The woman gave a start, and the hand that patted and folded the last of the tunics shook ever so slightly. Her pale, wan face looked almost ashen in hue in the dim light of the lamp. She turned and looked at the newcomer, a tall, lean fellow with touzled dark hair and unshaven chin, who lolled under the lintel of the door, chewing the stump of a cigar and gazing at her with a kind of indulgently sarcastic expression in his deep-set eyes. At sight of him she seemed reassured. It was only Lucien—Lucien the vagrant, the picker-up of unconsidered trifles, attached as porter to one of the American hospitals somewhere close by. So everybody round about here understood. But no one ever inquired further than that; everyone was too busy to trouble about other people's affairs; and Lucien was useful and willing. Though he had a game leg he would do anything he was asked—run errands, repair a derelict car, clean boots, anything. Lucien l'Américain they called him. "The Yank" the English flying boys from the aerodrome at Guillaumet had nicknamed him.
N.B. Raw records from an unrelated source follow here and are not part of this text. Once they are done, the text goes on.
@[simp] theorem State.setNi_pending (s : State) (t p : Nat) (x : Ni) : (s.setNi t p x).pending = s.pending := rfl
@[simp] theorem State.setNi_cyc (s : State) (t p : Nat) (x : Ni) : (s.setNi t p x).cyc = s.cyc := rfl
@[simp] theorem State.setNi_rst0 (s : State) (t p : Nat) (x : Ni) : (s.setNi t p x).rst0 = s.rst0 := rfl
@[simp] theorem State.setNi_bas0 (s : State) (t p : Nat) (x : Ni) : (s.setNi t p x).bas0 = s.bas0 := rfl
@[simp] theorem State.setNi_porstLow (s : State) (t p : Nat) (x : Ni) : (s.setNi t p x).porstLow = s.porstLow := rfl
@[simp] theorem State.setNi_rstLow (s : State) (t p : Nat) (x : Ni) : (s.setNi t p x).rstLow = s.rstLow := rfl
@[simp] theorem State.setNi_build (s : State) (t p : Nat) (x : Ni) : (s.setNi t p x).build = s.build := rfl
@[simp] theorem State.setNi_regs (s : State) (t p : Nat) (x : Ni) : (s.setNi t p x).regs = s.regs := rfl
@[simp] theorem State.setNi_micro (s : State) (t p : Nat) (x : Ni) : (s.setNi t p x).micro = s.micro := rfl
@[simp] theorem State.setNi_tb (s : State) (t p : Nat) (x : Ni) : (s.setNi t p x).tb = s.tb := rfl
@[simp] theorem State.setNi_routers (s : State) (t p : Nat) (x : Ni) : (s.setNi t p x).routers = s.routers := rfl
@[simp] theorem State.setNi_links (s : State) (t p : Nat) (x : Ni) : (s.setNi t p x).links = s.links := rfl
@[simp] theorem State.setNi_agents (s : State) (t p : Nat) (x : Ni) : (s.setNi t p x).agents = s.agents := rfl
@[simp] theorem State.setNi_evc (s : State) (t p : Nat) (x : Ni) : (s.setNi t p x).evc = s.evc := rfl
@[simp] theorem State.setNi_seq (s : State) (t p : Nat) (x : Ni) : (s.setNi t p x).seq = s.seq := rfl
@[simp] theorem State.setNi_xports (s : State) (t p : Nat) (x : Ni) : (s.setNi t p x).xports = s.xports := rfl
@[simp] theorem State.setNi_hosts (s : State) (t p : Nat) (x : Ni) : (s.setNi t p x).hosts = s.hosts := rfl
@[simp] theorem State.setNi_pm (s : State) (t p : Nat) (x : Ni) : (s.setNi t p x).pm = s.pm := rfl
@[simp] theorem State.setNi_tm (s : State) (t p : Nat) (x : Ni) : (s.setNi t p x).tm = s.tm := rfl
@[simp] theorem State.setNi_ft (s : State) (t p : Nat) (x : Ni) : (s.setNi t p x).ft = s.ft := rfl
@[simp] theorem State.setNi_boot (s : State) (t p : Nat) (x : Ni) : (s.setNi t p x).boot = s.boot := rfl
@[simp] theorem State.setNi_tap (s : State) (t p : Nat) (x : Ni) : (s.setNi t p x).tap = s.tap := rfl
@[simp] theorem State.setNi_chn (s : State) (t p : Nat) (x : Ni) : (s.setNi t p x).chn = s.chn := rfl
@[simp] theorem State.setNi_obs (s : State) (t p : Nat) (x : Ni) : (s.setNi t p x).obs = s.obs := rfl
@[simp] theorem State.setNi_free (s : State) (t p : Nat) (x : Ni) : (s.setNi t p x).free = s.free := rfl
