theorem keeps_State_setOwed {r : State} {s : State} {i : Nat} {n : Nat} (h : Keeps r s) : Keeps r (State.setOwed s i n) := by
  unfold State.setOwed
  exact h.tm _ (fun c => { c with owed := wf_tput (d := fun _ => 0) _ _ c.owed })

theorem keeps_State_chargeSh {r : State} {s : State} {i : Nat} {l : Nat} (h : Keeps r s) : Keeps r (State.chargeSh s i l) := by
  unfold State.chargeSh
  with_reducible repeat' first | exact h | apply keeps_State_setOwed | apply keeps_State_setSh

theorem keeps_State_decides {r : State} {s : State} {k : Nat} (h : Keeps r s) : Keeps r (State.decides s k) := by
  unfold State.decides
  split
  · exact h.upd rfl
  · exact h.tm _ (fun c => { c with owed := wf_nil _ })

theorem keeps_State_chargePort {r : State} {s : State} {k : Nat} {l : Nat} (h : Keeps r s) : Keeps r (State.chargePort s k l) := by
  unfold State.chargePort
  with_reducible repeat' first | exact h | apply keeps_State_setPtok

theorem keeps_State_shaperWrite {r : State} {s : State} {i : Nat} {v : W} (h : Keeps r s) : Keeps r (State.shaperWrite s i v) := by
  unfold State.shaperWrite
  with_reducible repeat' first | exact h | apply keeps_State_setSh | apply Keeps.wr | apply keeps_State_setOwed

theorem keeps_execShaperConfigWrite {r : State} {m : Master} {i : Fin 8192} {v : W} {s : State} (h : Keeps r s) : KeepsR r (execShaperConfigWrite m i v s) := by
  unfold execShaperConfigWrite
  dsimp only [KeepsR]
  with_reducible repeat' first | exact h | apply keeps_State_shaperWrite | apply Keeps.ite

theorem keeps_State_putMtr {r : State} {s : State} {i : Nat} {z : Nat × Nat × Nat} (h : Keeps r s) : Keeps r (State.putMtr s i z) := by
  unfold State.putMtr
  exact h.tm _ (fun c => { c with mtr := wf_tput (d := fun _ => (0, 0, 0)) _ _ c.mtr })

theorem keeps_State_setMtr {r : State} {s : State} {i : Nat} {tc : Nat} {te : Nat} (h : Keeps r s) : Keeps r (State.setMtr s i tc te) := by
  unfold State.setMtr
  with_reducible repeat' first | exact h | apply keeps_State_putMtr | (refine Keeps.upd ?_ rfl; exact h)

theorem keeps_State_meterReset {r : State} {s : State} {i : Nat} (h : Keeps r s) : Keeps r (State.meterReset s i) := by
  unfold State.meterReset
  with_reducible repeat' first | exact h | apply keeps_State_setMtr

theorem keeps_State_meterWrite {r : State} {s : State} {i : Nat} {w : Nat} {v : W} (h : Keeps r s) : Keeps r (State.meterWrite s i w v) := by
  unfold State.meterWrite
  with_reducible repeat' first | exact h | apply Keeps.wr | apply keeps_State_putMtr | apply keeps_State_p | apply keeps_State_meterReset | (refine Keeps.upd ?_ rfl; first | exact h | apply Keeps.wr | apply keeps_State_putMtr | apply keeps_State_p | apply keeps_State_meterReset) | split

theorem keeps_execMeterConfigWrite {r : State} {m : Master} {i : Fin 16384} {word : Fin 4} {v : W} {s : State} (h : Keeps r s) : KeepsR r (execMeterConfigWrite m i word v s) := by
  unfold execMeterConfigWrite
  dsimp only [KeepsR]
  with_reducible repeat' first | exact h | apply keeps_State_meterWrite | apply Keeps.ite

theorem keeps_execMeterReset {r : State} {m : Master} {i : Fin 16384} {s : State} (h : Keeps r s) : KeepsR r (execMeterReset m i s) := by
  unfold execMeterReset
  dsimp only [KeepsR]
  with_reducible repeat' first | exact h | apply keeps_State_meterReset | apply Keeps.ite

theorem keeps_State_meter {r : State} {s : State} {i : Nat} {l : Nat} {pre : Nat} (h : Keeps r s) : Keeps r (State.meter s i l pre).1 := by
  unfold State.meter
  with_reducible repeat' first | exact h | apply keeps_State_setMtr | apply keeps_State_bump
theorem keeps_State_meter_eq {r : State} {s : State} {i : Nat} {l : Nat} {pre : Nat}  {out : State} {b} (h : Keeps r s) (eq1 : State.meter s i l pre = (out, b)) : Keeps r out := by
  have k := keeps_State_meter (s := s) (i := i) (l := l) (pre := pre)  (h := h)
  rw [eq1] at k
  exact k

theorem keeps_State_setPol {r : State} {s : State} {i : Nat} {t : Nat} (h : Keeps r s) : Keeps r (State.setPol s i t) := by
  unfold State.setPol
  exact h.tm _ (fun c => { c with pol := wf_tput (d := fun _ => (0, 0)) _ _ c.pol })

theorem keeps_State_polWrite {r : State} {s : State} {i : Nat} {v : W} (h : Keeps r s) : Keeps r (State.polWrite s i v) := by
  unfold State.polWrite
  with_reducible repeat' first | exact h | apply Keeps.wr | apply keeps_State_setPol

theorem keeps_State_polReset {r : State} {s : State} {i : Nat} (h : Keeps r s) : Keeps r (State.polReset s i) := by
  unfold State.polReset
  with_reducible repeat' first | exact h | apply keeps_State_setPol

theorem keeps_execPolicerReset {r : State} {m : Master} {i : Fin 256} {s : State} (h : Keeps r s) : KeepsR r (execPolicerReset m i s) := by
  unfold execPolicerReset
  dsimp only [KeepsR]
  with_reducible repeat' first | exact h | apply keeps_State_polReset | apply Keeps.ite

theorem keeps_State_qpartWrite {r : State} {s : State} {i : Nat} {v : W} (h : Keeps r s) : Keeps r (State.qpartWrite s i v) := by
  unfold State.qpartWrite
  with_reducible repeat' first | exact h | apply keeps_State_cfgRej | apply Keeps.wr | apply Keeps.ite

theorem keeps_execQpartWrite {r : State} {m : Master} {i : Fin 1024} {v : W} {s : State} (h : Keeps r s) : KeepsR r (execQpartWrite m i v s) := by
  unfold execQpartWrite
  dsimp only [KeepsR]
  with_reducible repeat' first | exact h | apply keeps_State_qpartWrite | apply Keeps.ite

theorem keeps_State_qdescWrite {r : State} {s : State} {q : Nat} {w : Nat} {v : W} (h : Keeps r s) : Keeps r (State.qdescWrite s q w v) := by
  unfold State.qdescWrite
  with_reducible repeat' first | exact h | assumption | apply Keeps.wr | apply keeps_State_cfgRej | apply keeps_State_p | split | (dsimp only)

theorem keeps_execQdescWrite {r : State} {m : Master} {qid : BitVec 16} {word : Fin 4} {v : W} {s : State} (h : Keeps r s) : KeepsR r (execQdescWrite m qid word v s) := by
  unfold execQdescWrite
  dsimp only [KeepsR]
  with_reducible repeat' first | exact h | apply keeps_State_qdescWrite | apply Keeps.ite

theorem keeps_State_ftCount {r : State} {s : State} {up : Bool} (h : Keeps r s) : Keeps r (State.ftCount s up) := by
  unfold State.ftCount
  with_reducible repeat' first | exact h | apply keeps_State_p

theorem keeps_State_ftHit {r : State} {s : State} {i : Nat} {len : Nat} (h : Keeps r s) : Keeps r (State.ftHit s i len) := by
  unfold State.ftHit
  with_reducible repeat' first | exact h | apply Keeps.wr
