theorem keeps_State_mapPeer {r : State} {s : State} {t : Nat} {pl : Nat} {d : Nat} {p : Nat} (h : Keeps r s) : Keeps r (State.mapPeer s t pl d p) := by
  unfold State.mapPeer
  with_reducible repeat' first | exact h | apply keeps_State_lpeerOut | split

theorem keeps_State_trainingPass {r : State} {s : State} {t : Nat} {pl : Nat} {d : Nat} {failing : List Nat} (h : Keeps r s) : Keeps r (State.trainingPass s t pl d failing) := by
  have k : ∀ (l' : List Nat) (x : State × Bool), Keeps r x.1 →
      Keeps r (l'.foldl (fun (x : State × Bool) p => (x.1.repairNow t pl d p, x.2 || x.1.wouldExhaust t pl d p)) x).1 := by
    intro l'
    induction l' with
    | nil => exact fun x k => k
    | cons i l' ih => exact fun x k => ih _ (keeps_State_repairNow (h := k))
  unfold State.trainingPass
  have g := keeps_State_giveMap (t := t) (pl := pl) (d := d)
    (h := k (failing.filter (fun p => !laneFailed (s.rxSpares t pl d) p)) (s, false) h)
  have g := g.foldl_from (f := fun s p => s.mapPeer t pl d p) (fun s a k => keeps_State_mapPeer (h := k))
    ((failing.filter (fun p => !laneFailed (s.rxSpares t pl d) p)).filter (laneFailed (State.rxSpares (State.giveMap (((failing.filter (fun p => !laneFailed (s.rxSpares t pl d) p)).foldl (fun (x : State × Bool) p => (x.1.repairNow t pl d p, x.2 || x.1.wouldExhaust t pl d p)) (s, false)).1) t pl d) t pl d)))
  dsimp only
  split
  · exact keeps_State_linkUp (h := g)
  · split
    · exact g.setLink ..
    · split
      · exact keeps_State_linkFails (h := g)
      · exact keeps_State_linkUp (h := g)

theorem keeps_execTrainingEnd {r : State} {l : LinkId} {failing : List Nat} {s : State} (h : Keeps r s) : KeepsR r (execTrainingEnd l failing s) := by
  unfold execTrainingEnd
  dsimp only [KeepsR]
  with_reducible repeat' first | exact h | apply keeps_State_trainingPass | apply Keeps.ite

theorem keeps_execLinkTestDrained {r : State} {l : LinkId} {s : State} (h : Keeps r s) : KeepsR r (execLinkTestDrained l s) := by
  unfold execLinkTestDrained
  dsimp only [KeepsR]
  with_reducible repeat' first | exact h | apply Keeps.setLink | apply keeps_State_setLinkState | split

theorem keeps_execDrainTimeout {r : State} {l : LinkId} {s : State} (h : Keeps r s) : KeepsR r (execDrainTimeout l s) := by
  unfold execDrainTimeout
  dsimp only [KeepsR]
  with_reducible repeat' first | exact h | apply keeps_State_setLinkState | apply keeps_State_settle | apply keeps_State_linkLater | apply keeps_State_endTest | split

theorem keeps_execTestPatternEnd {r : State} {l : LinkId} {failing : List Nat} {s : State} (h : Keeps r s) : KeepsR r (execTestPatternEnd l failing s) := by
  have k : ∀ (l' : List Nat) (x : State × Bool), Keeps r x.1 →
      Keeps r (l'.foldl (fun (x : State × Bool) p => (x.1.repairNow (l.tile.val) (l.plane.val) (l.dir.val) p, x.2 || x.1.wouldExhaust (l.tile.val) (l.plane.val) (l.dir.val) p)) x).1 := by
    intro l'
    induction l' with
    | nil => exact fun x k => k
    | cons i l' ih => exact fun x k => ih _ (keeps_State_repairNow (h := k))
  unfold execTestPatternEnd
  dsimp only [KeepsR]
  split
  · split
    · refine keeps_State_startTraining (h := Keeps.setLink ?_ ..)
      split
      · exact k _ _ h
      · exact h
    · exact h
  · exact h

theorem keeps_State_agPing {r : State} {s : State} {t : Nat} {x2 : Pkt} (h : Keeps r s) : Keeps r (State.agPing s t x2).1 := by
  unfold State.agPing
  with_reducible repeat' first | exact h
theorem keeps_State_agPing_eq {r : State} {s : State} {t : Nat} {x2 : Pkt}  {out : State} {b} (h : Keeps r s) (eq1 : State.agPing s t x2 = (out, b)) : Keeps r out := by
  have k := keeps_State_agPing (s := s) (t := t) (x2 := x2)  (h := h)
  rw [eq1] at k
  exact k
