theorem keeps_State_withBound {r : State} {s : State} {c : CtxId} {w : BitVec 32} (h : Keeps r s) : Keeps r (State.withBound s c w) := by
  unfold State.withBound
  with_reducible repeat' first | exact h | apply keeps_State_setCtx

theorem keeps_State_barrIssue {r : State} {s : State} {c : CtxId} {j : Job} {w : BitVec 32} (h : Keeps r s) : Keeps r (State.barrIssue s c j w) := by
  unfold State.barrIssue
  with_reducible repeat' first | exact h | apply keeps_State_trap | apply keeps_State_barr | apply keeps_State_withBound | apply Keeps.ite

theorem keeps_execBarr {r : State} {c : CtxId} {s : State} (h : Keeps r s) : KeepsR r (execBarr c s) := by
  unfold execBarr
  dsimp only [KeepsR]
  with_reducible repeat' first | intro _ | exact h | assumption | apply keeps_State_issue | apply keeps_State_barrIssue | apply Keeps.foldl_from

theorem keeps_State_waittIssue {r : State} {s : State} {c : CtxId} {j : Job} {w : BitVec 32} (h : Keeps r s) : Keeps r (State.waittIssue s c j w) := by
  unfold State.waittIssue
  with_reducible repeat' first | exact h | apply keeps_State_doneCode | apply keeps_State_await | apply Keeps.ite

theorem keeps_execWaitt {r : State} {c : CtxId} {s : State} (h : Keeps r s) : KeepsR r (execWaitt c s) := by
  unfold execWaitt
  dsimp only [KeepsR]
  with_reducible repeat' first | intro _ | exact h | assumption | apply keeps_State_issue | apply keeps_State_waittIssue | apply Keeps.foldl_from

theorem keeps_State_fenceIssue {r : State} {s : State} {c : CtxId} {w : BitVec 32} (h : Keeps r s) : Keeps r (State.fenceIssue s c w) := by
  unfold State.fenceIssue
  with_reducible repeat' first | exact h | apply keeps_State_doneCode | apply keeps_State_await | apply Keeps.ite

theorem keeps_execFence {r : State} {c : CtxId} {s : State} (h : Keeps r s) : KeepsR r (execFence c s) := by
  unfold execFence
  dsimp only [KeepsR]
  with_reducible repeat' first | intro _ | exact h | assumption | apply keeps_State_issue | apply keeps_State_fenceIssue | apply Keeps.foldl_from

theorem keeps_execStprep {r : State} {c : CtxId} {s : State} (h : Keeps r s) : KeepsR r (execStprep c s) := by
  unfold execStprep
  dsimp only [KeepsR]
  with_reducible repeat' first | intro _ | exact h | assumption | apply keeps_State_issue | apply keeps_State_stprep | apply keeps_State_withBound | apply Keeps.foldl_from

theorem keeps_execStcommit {r : State} {c : CtxId} {s : State} (h : Keeps r s) : KeepsR r (execStcommit c s) := by
  unfold execStcommit
  dsimp only [KeepsR]
  with_reducible repeat' first | intro _ | exact h | assumption | apply keeps_State_issue | apply keeps_State_stcommit | apply keeps_State_withBound | apply Keeps.foldl_from

theorem keeps_execStdrain {r : State} {c : CtxId} {s : State} (h : Keeps r s) : KeepsR r (execStdrain c s) := by
  unfold execStdrain
  dsimp only [KeepsR]
  with_reducible repeat' first | intro _ | exact h | assumption | apply keeps_State_issue | apply keeps_State_stdrain | apply keeps_State_withBound | apply Keeps.foldl_from

theorem keeps_execStquery {r : State} {c : CtxId} {s : State} (h : Keeps r s) : KeepsR r (execStquery c s) := by
  unfold execStquery
  dsimp only [KeepsR]
  with_reducible repeat' first | intro _ | exact h | assumption | apply keeps_State_issue | apply keeps_State_stquery | apply keeps_State_withBound | apply Keeps.foldl_from

theorem keeps_execTrd {r : State} {c : CtxId} {s : State} (h : Keeps r s) : KeepsR r (execTrd c s) := by
  unfold execTrd
  dsimp only [KeepsR]
  with_reducible repeat' first | intro _ | exact h | assumption | apply keeps_State_issue | apply keeps_State_doneRd | apply Keeps.foldl_from

theorem keeps_State_timeIssue {r : State} {s : State} {c : CtxId} {j : Job} {x : TimeChange} (h : Keeps r s) : Keeps r (State.timeIssue s c j x) := by
  unfold State.timeIssue
  with_reducible repeat' first | exact h | apply keeps_State_trap | apply keeps_State_await | apply keeps_State_timeChange | apply Keeps.ite

theorem keeps_State_tloadIssue {r : State} {s : State} {c : CtxId} {j : Job} {w : BitVec 32} (h : Keeps r s) : Keeps r (State.tloadIssue s c j w) := by
  unfold State.tloadIssue
  with_reducible repeat' first | exact h | apply keeps_State_trap | apply keeps_State_doneCode | apply keeps_State_armPps | apply keeps_State_timeIssue | apply Keeps.ite

theorem keeps_execTload {r : State} {c : CtxId} {s : State} (h : Keeps r s) : KeepsR r (execTload c s) := by
  unfold execTload
  dsimp only [KeepsR]
  with_reducible repeat' first | intro _ | exact h | assumption | apply keeps_State_issue | apply keeps_State_tloadIssue | apply Keeps.foldl_from

theorem keeps_execTadj {r : State} {c : CtxId} {s : State} (h : Keeps r s) : KeepsR r (execTadj c s) := by
  unfold execTadj
  dsimp only [KeepsR]
  with_reducible repeat' first | intro _ | exact h | assumption | apply keeps_State_issue | apply keeps_State_timeIssue | apply Keeps.foldl_from

theorem keeps_execTslew {r : State} {c : CtxId} {s : State} (h : Keeps r s) : KeepsR r (execTslew c s) := by
  unfold execTslew
  dsimp only [KeepsR]
  with_reducible repeat' first | intro _ | exact h | assumption | apply keeps_State_issue | apply keeps_State_timeIssue | apply Keeps.foldl_from

theorem keeps_execTimeApply {r : State} {s : State} (h : Keeps r s) : KeepsR r (execTimeApply s) := by
  unfold execTimeApply
  dsimp only [KeepsR]
  with_reducible repeat' first | intro _ | exact h | assumption | apply keeps_State_timeApply | apply keeps_State_doneCode | apply keeps_State_finishPort | apply keeps_State_recheck | apply Keeps.foldl_from | split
And they rather liked the Yank. Though he was as ugly as sin, swarthy, most days unshaved and dirty, he was very amusing, had a fund of good stories to relate, and was always ready for a gamble or a bit of fun. He seemed plentifully supplied with money, too—tips, probably, which he collected from the French or English officers over at the hospital—and was very free with it in the way of drinks and cigarettes for the boys. Latterly his open courtship of Alice Gerbier had caused considerable amusement in Guillaumet. Alice was a good sort, of course, but so jolly ugly, and not so young as she once was. It was difficult to imagine any man wanting to make love to Alice Gerbier. But Lucien l'Américain must have done it after a fashion of his own, before Alice became his abject slave, fetching and carrying for him, working her fingers to the bone, and sitting up half the night sewing shirts and knitting socks for him. He took it all as a matter of course, and treated her as if she were so much dirt.
"The only way to treat women," he would remark cynically, whenever his harshness toward poor Alice roused the indignation of one of the men.
It was a curious courtship, and the boys who were quartered in old mother Gerbier's house often wondered how it would end. Poor Alice! It was her one chance. If she lost this undemonstrative admirer of hers she would never get another. No doubt she felt that, poor thing, for at times her eyes would look pathetically wistful, when she caught sight of Lucien making himself agreeable to other women.
Lucien l'Américain lolled into the room and came to a halt close beside Alice's chair; with the air of a condescending pasha he patted her thin shoulders.
"You are kinder to these fellows," he said, "than you are to me. Why the dickens you should work so hard for them I don't know. You look dog-tired, and it's swelteringly hot to-night. We shall have a storm, I think."
"The boys were saying they thought a storm was coming on," Alice said in a tired, toneless voice, "and they were hoping it would soon be over."
"Off as usual in the morning, I suppose," Lucien remarked curtly.
The woman nodded.
"And like a good soul you are putting a few stitches to their clothes, eh?" the man went on, and jerked a grimy thumb in the direction of the pile of tunics.
"There's no one else to do it for them," the woman rejoined in the same toneless, listless voice.
"Rather a futile task," he rejoined drily. "What is a hole more or less in a tunic? How many of these fellows will come back from their raid to-morrow do you suppose? Most of these carefully mended tunics will supplement the meagre wardrobes of our friend Fritz over the way, I'm thinking."